Marc’s frown deepens. “But—“
Valentino presses his lips against the wrinkle on his forehead, down at the corner of his eye, on the edge of his jaw. Marc shudders in his arms.
“You once told me you can be faster than me.”
“I am,” Marc says, eyes closed, breathing hard against Valentino.
“Faster than you, I mean.”
Valentino smiles. “Not sure I believe you.”
For the first time in months, Marc’s eyes twinkle with hunger. “I am. I’ll prove it to you.”
“Good.” Valentino kisses him hard. “You can start doing that, but after you’re done with the laundry. I’m not your maid.”
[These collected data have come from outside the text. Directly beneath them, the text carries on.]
-- ==== Sys2Proof/Machine/Images.lean ====
section
/-! DEFINITION. What the part sends: response frames (R192), record images (R53, R24, R25, R58, R93, R117, R118, R173, R186), grant frames and line characters (R95, R102, R194), and the images of the hang digest (R195). -/

namespace Sys2Proof.Machine

/-! ## Fields -/

/-- A number of one byte. -/
def b1 (n : Nat) : List Byte := [byteOf n]

/-- The number that bits spell, bit 0 first. -/
def bitsNat : List Bool → Nat
  | [] => 0
  | b :: bs => b.toNat + 2 * bitsNat bs

/-- A byte of flags, bit 0 first (R191). -/
def flags (bs : List Bool) : List Byte := b1 (bitsNat bs)

/-- An optional number of one byte; an absent field is sent as zero (R191). -/
def o1 (x : Option Nat) : List Byte := b1 (x.getD 0)

/-- An optional number of two bytes. -/
def o2 (x : Option Nat) : List Byte := be16 (x.getD 0)

/-- An optional signed quantity of two bytes. -/
def oi2 (x : Option Int) : List Byte := be16i (x.getD 0)

/-- A region bound: two's complement in two bytes where it fits, and two bytes of a free value where it does not (R191;
log entry 8). -/
def boundBytes (i : Int) : List Byte :=
  if -32768 ≤ i ∧ i ≤ 32767 then be16i i else bytes16 (Config.boundOverflow i)

/-- A region: depth low, depth high, height low, height high. -/
def Region.bytes (r : Region) : List Byte :=
  boundBytes r.depthLo ++ boundBytes r.depthHi ++ boundBytes r.heightLo ++ boundBytes r.heightHi

/-- An optional region. -/
def regionBytes (r : Option Region) : List Byte := (r.map Region.bytes).getD (List.replicate 8 0#8)

/-! ## Codes (R191, R192, R194) -/

/-- A result code (R192). -/
def Result.code : Result → Nat
  | .done => 0
  | .queued => 1
  | .nullMove => 2
  | .notPermitted => 3
  | .malformed => 4
  | .noSuch => 5
  | .setVacant => 6
  | .setDark => 7
  | .setBarred => 8
  | .engaged => 9
  | .bonded => 10
  | .locked => 11
  | .trim => 12
  | .speed => 13
  | .conflict => 14
  | .tableFull => 15
  | .notOwner => 16
  | .wrongState => 17
  | .groupMismatch => 18
  | .zeroTravel => 19
  | .stopped => 20
  | .holding => 21
  | .segmentBusy => 22
  | .busy => 23
  | .deskPresent => 24

/-- A claim state (the LOOKUP CLAIM image). -/
def ClaimState.code : ClaimState → Nat
  | .waiting => 0
  | .granted => 1
  | .moving => 2
  | .held => 3
  | .retiring => 4
  | .arrived => 5
  | .standing => 6
  | .faulted => 7

/-- A fault cause (the LOOKUP CLAIM image). -/
def FaultCause.code : FaultCause → Nat
  | .noTake => 0
  | .stall => 1
  | .noStop => 2
  | .breach => 3
  | .skew => 4
  | .load => 5
  | .stale => 6
  | .station _ => 7

/-- A station status code (R194). -/
def Status.code : Status → Nat
  | .ready => 1
  | .running => 2
  | .stopping => 3
  | .braked => 4
  | .overload => 8
  | .slack => 9
  | .overspeed => 10
  | .limit => 11
  | .drive => 12

/-- The status of a code; none for an unknown code (R194). -/
def statusOf? (b : Byte) : Option Status :=
  match b.toNat with
  | 1 => some .ready
  | 2 => some .running
  | 3 => some .stopping
  | 4 => some .braked
  | 8 => some .overload
  | 9 => some .slack
  | 10 => some .overspeed
  | 11 => some .limit
  | 12 => some .drive
  | _ => none

/-- A status of fault class (R105). -/
def Status.isFault : Status → Bool
  | .ready => false
  | .running => false
  | .stopping => false
  | .braked => false
  | .overload => true
  | .slack => true
  | .overspeed => true
  | .limit => true
  | .drive => true

/-- The fault class a cause carries, zero for any cause but STATION. -/
def FaultCause.classCode : FaultCause → Nat
  | .noTake => 0
  | .stall => 0
  | .noStop => 0
  | .breach => 0
  | .skew => 0
  | .load => 0
  | .stale => 0
  | .station c => c.code

/-- A set state (the LOOKUP SET image). -/
def SetState.code : SetState → Nat
  | .vacant => 0
  | .dark => 1
  | .resting => 2
  | .engaged => 3
  | .barred => 4

/-- A barred cause (the LOOKUP SET image). -/
def BarredCause.code : BarredCause → Nat
  | .station => 0
  | .drift => 1
  | .identity => 2
  | .trim => 3
  | .conflict => 4
  | .load => 5
  | .faultedClaim => 6

/-- A latest outcome, absent first (the LOOKUP SET image). -/
def latestCode : Option OutcomeClass → Nat
  | none => 0
  | some .healthy => 1
  | some .miss => 2
  | some .overload => 3
  | some .slack => 4
  | some .overspeed => 5
  | some .limit => 6
  | some .drive => 7

/-- A group state, in the order of R78. -/
def GroupState.code : GroupState → Nat
  | .forming => 0
  | .ready => 1
  | .granted => 2

/-- A segment state, in the order IDLE, POLLING, BROKEN, LOOP of R99. -/
def SegState.code : SegState → Nat
  | .idle => 0
  | .polling => 1
  | .broken => 2
  | .loop => 3

/-- A stop state, in the order of R153. -/
def StopState.code : StopState → Nat
  | .run => 0
  | .stopped => 1
  | .latched => 2

/-- A presence state, in the order of R174. -/
def Presence.code : Presence → Nat
  | .absent => 0
  | .present => 1
  | .lost => 2

/-- A role, in the order of R166. -/
def Role.code : Role → Nat
  | .full => 0
  | .hold => 1
  | .lookup => 2
  | .off => 3

/-- A last outcome: VALID, then the miss kinds in the order of R97. -/
def PollOutcome.code : PollOutcome → Nat
  | .valid => 0
  | .miss .noAnswer => 1
  | .miss .incomplete => 2
  | .miss .badCharacter => 3
  | .miss .badCheck => 4
  | .miss .wrongAddress => 5
  | .miss .wrongForm => 6

/-- A grant-frame command (R194). -/
def BusCommand.code : BusCommand → Nat
  | .go => 1
  | .stop => 2
  | .stay => 3
  | .halt => 4
  | .identify => 5
  | .test => 6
Marc does not finish the laundry. Neither does Valentino. The sunset catches them in bed, sheets draped all around them as Valentino presses his grievances into Marc’s golden skin until the room lights up with Marc’s giggles, with promises of being kinder to himself in the process of healing. Marc will probably forget come morning. He is infuriating. But Valentino knows where the spare key is and how to cook escudella and calçotada the way Marc likes them. If Marc forgets a thousand times, Valentino will remind him a thousand times.
After all, there is still a race to win.